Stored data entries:
···

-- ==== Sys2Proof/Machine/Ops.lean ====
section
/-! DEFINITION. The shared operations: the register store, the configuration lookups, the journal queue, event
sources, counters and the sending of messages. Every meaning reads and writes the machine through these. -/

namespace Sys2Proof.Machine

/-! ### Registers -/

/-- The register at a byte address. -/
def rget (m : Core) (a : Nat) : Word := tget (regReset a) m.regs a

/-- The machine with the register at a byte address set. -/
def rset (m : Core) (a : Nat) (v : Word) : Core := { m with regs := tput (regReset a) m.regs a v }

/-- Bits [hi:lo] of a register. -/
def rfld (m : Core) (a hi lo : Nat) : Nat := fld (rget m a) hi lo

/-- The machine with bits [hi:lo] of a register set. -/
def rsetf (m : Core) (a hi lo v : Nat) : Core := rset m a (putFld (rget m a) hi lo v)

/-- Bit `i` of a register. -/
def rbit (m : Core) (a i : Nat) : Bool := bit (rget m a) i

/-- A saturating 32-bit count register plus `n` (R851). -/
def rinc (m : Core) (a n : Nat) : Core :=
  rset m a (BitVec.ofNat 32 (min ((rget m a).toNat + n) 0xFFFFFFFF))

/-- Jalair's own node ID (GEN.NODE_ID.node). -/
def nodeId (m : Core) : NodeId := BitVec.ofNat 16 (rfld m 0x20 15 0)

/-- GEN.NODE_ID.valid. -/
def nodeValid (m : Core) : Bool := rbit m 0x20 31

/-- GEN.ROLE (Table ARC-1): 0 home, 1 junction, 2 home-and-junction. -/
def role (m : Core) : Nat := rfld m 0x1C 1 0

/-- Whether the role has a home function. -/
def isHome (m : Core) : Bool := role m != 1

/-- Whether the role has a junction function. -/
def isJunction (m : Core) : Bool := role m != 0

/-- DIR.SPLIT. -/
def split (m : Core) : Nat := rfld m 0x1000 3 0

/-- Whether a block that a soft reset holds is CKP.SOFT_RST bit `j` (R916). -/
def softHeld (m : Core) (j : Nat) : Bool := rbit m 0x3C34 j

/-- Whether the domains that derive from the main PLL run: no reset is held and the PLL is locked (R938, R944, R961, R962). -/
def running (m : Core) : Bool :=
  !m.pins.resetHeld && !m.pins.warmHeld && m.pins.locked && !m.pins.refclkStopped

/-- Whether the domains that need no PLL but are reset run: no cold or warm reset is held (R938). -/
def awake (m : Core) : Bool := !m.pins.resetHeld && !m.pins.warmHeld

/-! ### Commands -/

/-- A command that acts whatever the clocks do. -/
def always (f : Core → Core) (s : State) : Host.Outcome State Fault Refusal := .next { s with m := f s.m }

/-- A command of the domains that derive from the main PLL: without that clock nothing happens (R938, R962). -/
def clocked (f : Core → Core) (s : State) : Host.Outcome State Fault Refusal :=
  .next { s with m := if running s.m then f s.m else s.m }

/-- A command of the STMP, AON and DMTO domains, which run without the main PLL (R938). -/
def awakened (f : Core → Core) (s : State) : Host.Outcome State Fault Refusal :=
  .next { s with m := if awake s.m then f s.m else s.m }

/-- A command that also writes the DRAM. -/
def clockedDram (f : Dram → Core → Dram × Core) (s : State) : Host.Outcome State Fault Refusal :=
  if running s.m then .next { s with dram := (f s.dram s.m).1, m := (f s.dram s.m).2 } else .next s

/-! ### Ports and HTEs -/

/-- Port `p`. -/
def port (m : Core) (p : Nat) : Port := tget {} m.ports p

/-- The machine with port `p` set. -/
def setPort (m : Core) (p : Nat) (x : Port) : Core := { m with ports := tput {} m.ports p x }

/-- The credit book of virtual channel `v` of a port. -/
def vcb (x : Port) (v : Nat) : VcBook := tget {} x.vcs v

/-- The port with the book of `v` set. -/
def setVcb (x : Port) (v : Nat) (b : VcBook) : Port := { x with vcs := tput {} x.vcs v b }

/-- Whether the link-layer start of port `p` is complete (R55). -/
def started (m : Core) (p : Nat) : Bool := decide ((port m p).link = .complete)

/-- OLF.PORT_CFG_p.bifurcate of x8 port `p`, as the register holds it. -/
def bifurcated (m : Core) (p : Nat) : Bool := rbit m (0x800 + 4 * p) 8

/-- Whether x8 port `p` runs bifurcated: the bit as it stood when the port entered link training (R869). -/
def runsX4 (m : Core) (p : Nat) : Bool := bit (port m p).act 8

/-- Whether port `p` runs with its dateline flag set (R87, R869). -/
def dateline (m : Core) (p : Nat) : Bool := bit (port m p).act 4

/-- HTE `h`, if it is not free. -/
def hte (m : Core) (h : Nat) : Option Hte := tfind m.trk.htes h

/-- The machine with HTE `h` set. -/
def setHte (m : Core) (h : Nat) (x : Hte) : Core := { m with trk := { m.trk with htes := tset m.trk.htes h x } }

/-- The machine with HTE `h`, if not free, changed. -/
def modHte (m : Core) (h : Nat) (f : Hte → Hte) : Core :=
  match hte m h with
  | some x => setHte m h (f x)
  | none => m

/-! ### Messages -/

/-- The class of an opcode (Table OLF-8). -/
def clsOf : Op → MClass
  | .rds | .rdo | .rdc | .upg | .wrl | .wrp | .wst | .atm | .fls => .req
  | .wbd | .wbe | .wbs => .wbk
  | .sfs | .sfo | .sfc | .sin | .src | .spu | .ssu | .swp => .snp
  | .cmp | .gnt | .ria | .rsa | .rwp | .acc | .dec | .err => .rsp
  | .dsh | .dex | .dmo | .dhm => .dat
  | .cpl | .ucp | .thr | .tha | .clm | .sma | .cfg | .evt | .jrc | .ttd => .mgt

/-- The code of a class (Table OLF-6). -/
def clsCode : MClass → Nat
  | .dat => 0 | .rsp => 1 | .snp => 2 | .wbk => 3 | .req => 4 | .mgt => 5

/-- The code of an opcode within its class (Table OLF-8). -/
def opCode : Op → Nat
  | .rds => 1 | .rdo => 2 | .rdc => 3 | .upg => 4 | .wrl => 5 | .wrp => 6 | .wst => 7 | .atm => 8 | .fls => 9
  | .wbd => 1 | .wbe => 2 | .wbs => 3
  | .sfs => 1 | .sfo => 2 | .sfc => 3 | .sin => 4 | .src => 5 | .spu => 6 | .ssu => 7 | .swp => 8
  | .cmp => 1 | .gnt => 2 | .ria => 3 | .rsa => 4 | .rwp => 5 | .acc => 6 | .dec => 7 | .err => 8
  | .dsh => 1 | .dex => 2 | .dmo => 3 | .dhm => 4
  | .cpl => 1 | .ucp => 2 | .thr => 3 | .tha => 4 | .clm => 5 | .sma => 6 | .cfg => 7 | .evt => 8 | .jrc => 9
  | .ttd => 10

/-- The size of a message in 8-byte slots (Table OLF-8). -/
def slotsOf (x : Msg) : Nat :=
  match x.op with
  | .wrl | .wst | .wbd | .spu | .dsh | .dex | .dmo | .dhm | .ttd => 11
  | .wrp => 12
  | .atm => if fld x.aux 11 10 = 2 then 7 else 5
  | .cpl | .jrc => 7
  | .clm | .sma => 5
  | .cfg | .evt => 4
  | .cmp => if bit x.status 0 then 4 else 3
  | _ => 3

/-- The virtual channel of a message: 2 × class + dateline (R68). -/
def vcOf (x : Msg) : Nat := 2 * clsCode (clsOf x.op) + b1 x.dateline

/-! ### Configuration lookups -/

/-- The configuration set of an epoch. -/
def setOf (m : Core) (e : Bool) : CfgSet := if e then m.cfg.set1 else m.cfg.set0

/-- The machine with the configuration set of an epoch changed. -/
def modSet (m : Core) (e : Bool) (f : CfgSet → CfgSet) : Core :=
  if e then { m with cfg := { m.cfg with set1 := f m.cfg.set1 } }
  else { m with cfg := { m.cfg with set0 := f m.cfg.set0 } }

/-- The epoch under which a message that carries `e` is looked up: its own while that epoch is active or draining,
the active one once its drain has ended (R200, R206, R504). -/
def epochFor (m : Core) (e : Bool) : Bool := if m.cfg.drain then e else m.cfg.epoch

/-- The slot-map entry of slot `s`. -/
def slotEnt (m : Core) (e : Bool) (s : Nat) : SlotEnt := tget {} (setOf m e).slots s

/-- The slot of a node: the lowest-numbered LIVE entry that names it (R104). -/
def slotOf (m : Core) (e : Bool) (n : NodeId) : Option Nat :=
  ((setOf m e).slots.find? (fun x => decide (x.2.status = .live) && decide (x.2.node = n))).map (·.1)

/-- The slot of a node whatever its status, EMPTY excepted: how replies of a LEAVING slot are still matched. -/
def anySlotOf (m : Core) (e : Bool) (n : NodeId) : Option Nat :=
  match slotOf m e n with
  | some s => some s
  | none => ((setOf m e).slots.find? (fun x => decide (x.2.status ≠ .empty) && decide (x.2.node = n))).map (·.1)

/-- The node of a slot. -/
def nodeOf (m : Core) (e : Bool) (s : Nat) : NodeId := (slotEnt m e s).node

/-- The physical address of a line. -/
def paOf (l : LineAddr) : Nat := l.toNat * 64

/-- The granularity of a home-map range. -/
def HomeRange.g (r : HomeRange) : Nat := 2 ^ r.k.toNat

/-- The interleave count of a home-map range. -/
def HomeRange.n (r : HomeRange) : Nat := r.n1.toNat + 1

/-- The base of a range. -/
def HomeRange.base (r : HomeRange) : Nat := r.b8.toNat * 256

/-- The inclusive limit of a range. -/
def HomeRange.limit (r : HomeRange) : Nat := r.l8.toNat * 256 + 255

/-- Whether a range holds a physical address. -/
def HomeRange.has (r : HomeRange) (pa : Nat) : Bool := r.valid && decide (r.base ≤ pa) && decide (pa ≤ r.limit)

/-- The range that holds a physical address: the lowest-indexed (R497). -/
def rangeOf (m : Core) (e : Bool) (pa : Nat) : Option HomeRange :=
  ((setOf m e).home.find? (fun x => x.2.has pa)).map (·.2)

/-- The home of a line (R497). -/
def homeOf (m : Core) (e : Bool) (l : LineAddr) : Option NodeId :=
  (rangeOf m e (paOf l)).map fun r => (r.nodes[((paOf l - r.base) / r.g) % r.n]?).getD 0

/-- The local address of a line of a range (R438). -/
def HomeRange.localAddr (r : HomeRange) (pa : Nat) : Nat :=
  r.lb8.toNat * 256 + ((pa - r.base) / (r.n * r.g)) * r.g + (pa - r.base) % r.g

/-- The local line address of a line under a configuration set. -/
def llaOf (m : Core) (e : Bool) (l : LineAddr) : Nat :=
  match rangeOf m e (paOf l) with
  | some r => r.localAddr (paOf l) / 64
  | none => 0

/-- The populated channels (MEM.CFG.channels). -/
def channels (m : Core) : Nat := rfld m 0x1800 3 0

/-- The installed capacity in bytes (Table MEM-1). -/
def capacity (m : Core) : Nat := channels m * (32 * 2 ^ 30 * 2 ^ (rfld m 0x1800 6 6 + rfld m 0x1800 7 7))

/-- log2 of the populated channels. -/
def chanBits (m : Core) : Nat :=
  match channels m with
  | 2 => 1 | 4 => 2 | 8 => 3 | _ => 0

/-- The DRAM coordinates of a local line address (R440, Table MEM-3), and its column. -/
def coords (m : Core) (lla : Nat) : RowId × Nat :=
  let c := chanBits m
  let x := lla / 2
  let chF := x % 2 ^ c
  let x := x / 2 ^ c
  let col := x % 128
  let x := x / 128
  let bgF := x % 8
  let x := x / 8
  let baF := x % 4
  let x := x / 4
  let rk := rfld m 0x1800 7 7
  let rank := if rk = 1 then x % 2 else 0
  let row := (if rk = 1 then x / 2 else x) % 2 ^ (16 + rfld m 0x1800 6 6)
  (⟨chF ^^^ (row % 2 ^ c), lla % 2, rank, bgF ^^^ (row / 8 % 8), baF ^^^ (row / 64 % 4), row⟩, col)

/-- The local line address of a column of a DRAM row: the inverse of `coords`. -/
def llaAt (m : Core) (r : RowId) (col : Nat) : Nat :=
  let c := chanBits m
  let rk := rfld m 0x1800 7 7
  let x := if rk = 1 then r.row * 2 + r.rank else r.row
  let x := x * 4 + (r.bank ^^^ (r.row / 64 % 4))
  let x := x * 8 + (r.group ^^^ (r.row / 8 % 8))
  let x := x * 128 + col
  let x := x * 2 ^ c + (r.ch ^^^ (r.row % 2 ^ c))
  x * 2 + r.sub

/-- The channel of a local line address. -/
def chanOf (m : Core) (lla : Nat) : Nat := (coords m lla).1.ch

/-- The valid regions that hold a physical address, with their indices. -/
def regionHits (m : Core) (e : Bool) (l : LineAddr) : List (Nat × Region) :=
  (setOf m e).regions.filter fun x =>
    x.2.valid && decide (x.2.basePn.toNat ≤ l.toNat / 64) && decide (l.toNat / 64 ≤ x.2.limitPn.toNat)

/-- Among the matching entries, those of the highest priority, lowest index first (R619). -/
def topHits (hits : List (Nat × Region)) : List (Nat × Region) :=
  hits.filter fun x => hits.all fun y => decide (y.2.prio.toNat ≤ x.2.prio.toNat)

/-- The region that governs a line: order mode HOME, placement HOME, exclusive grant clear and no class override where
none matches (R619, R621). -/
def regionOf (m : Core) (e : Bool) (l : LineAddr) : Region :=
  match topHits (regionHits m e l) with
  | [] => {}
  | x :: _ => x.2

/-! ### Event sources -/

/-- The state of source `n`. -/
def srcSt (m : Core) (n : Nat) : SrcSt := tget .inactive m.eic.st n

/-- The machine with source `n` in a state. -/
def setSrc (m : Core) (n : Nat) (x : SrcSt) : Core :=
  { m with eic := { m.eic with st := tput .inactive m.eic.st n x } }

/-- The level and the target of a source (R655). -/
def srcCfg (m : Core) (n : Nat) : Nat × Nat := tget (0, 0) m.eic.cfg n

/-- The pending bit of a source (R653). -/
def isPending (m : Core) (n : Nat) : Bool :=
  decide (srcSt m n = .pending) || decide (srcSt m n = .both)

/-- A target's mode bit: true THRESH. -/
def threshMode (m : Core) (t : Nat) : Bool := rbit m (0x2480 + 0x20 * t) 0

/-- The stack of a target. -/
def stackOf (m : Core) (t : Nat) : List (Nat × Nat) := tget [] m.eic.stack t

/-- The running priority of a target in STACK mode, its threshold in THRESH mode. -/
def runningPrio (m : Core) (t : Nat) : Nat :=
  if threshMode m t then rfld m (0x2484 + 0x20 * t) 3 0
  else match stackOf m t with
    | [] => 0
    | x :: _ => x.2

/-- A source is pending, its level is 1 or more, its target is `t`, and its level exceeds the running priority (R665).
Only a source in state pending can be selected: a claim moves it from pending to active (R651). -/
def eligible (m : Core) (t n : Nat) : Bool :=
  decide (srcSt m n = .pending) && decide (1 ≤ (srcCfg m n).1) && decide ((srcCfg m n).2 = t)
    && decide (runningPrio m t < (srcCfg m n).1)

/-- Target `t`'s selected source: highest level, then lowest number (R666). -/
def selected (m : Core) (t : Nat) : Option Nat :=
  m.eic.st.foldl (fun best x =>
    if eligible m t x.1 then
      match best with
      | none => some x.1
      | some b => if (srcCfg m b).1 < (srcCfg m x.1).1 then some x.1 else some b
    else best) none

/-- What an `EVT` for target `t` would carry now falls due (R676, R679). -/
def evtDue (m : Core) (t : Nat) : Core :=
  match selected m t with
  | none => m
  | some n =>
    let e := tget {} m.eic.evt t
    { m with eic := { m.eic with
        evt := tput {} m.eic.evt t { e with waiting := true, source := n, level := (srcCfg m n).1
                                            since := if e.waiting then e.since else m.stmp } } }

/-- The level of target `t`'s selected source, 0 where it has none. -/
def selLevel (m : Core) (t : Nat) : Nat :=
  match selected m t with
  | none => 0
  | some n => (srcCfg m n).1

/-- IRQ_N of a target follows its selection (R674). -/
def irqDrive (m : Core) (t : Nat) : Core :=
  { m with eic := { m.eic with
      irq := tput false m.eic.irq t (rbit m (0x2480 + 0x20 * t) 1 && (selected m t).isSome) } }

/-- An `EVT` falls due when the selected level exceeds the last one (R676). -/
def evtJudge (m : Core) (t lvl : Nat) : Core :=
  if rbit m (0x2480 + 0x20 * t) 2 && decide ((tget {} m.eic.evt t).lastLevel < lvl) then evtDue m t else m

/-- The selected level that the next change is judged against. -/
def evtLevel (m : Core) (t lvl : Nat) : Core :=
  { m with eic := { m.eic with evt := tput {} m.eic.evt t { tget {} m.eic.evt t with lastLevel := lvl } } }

···

> [TRY IT]
Beginning at the line above that contains "Event sources -/", return each line exactly through the line that contains "true THRESH. -/", and no others.

> [PROBLEM SOLUTION]
/-! ### Event sources -/

/-- The state of source `n`. -/
def srcSt (m : Core) (n : Nat) : SrcSt := tget .inactive m.eic.st n

/-- The machine with source `n` in a state. -/
def setSrc (m : Core) (n : Nat) (x : SrcSt) : Core :=
  { m with eic := { m.eic with st := tput .inactive m.eic.st n x } }

/-- The level and the target of a source (R655). -/
def srcCfg (m : Core) (n : Nat) : Nat × Nat := tget (0, 0) m.eic.cfg n

/-- The pending bit of a source (R653). -/
def isPending (m : Core) (n : Nat) : Bool :=
  decide (srcSt m n = .pending) || decide (srcSt m n = .both)

/-- A target's mode bit: true THRESH. -/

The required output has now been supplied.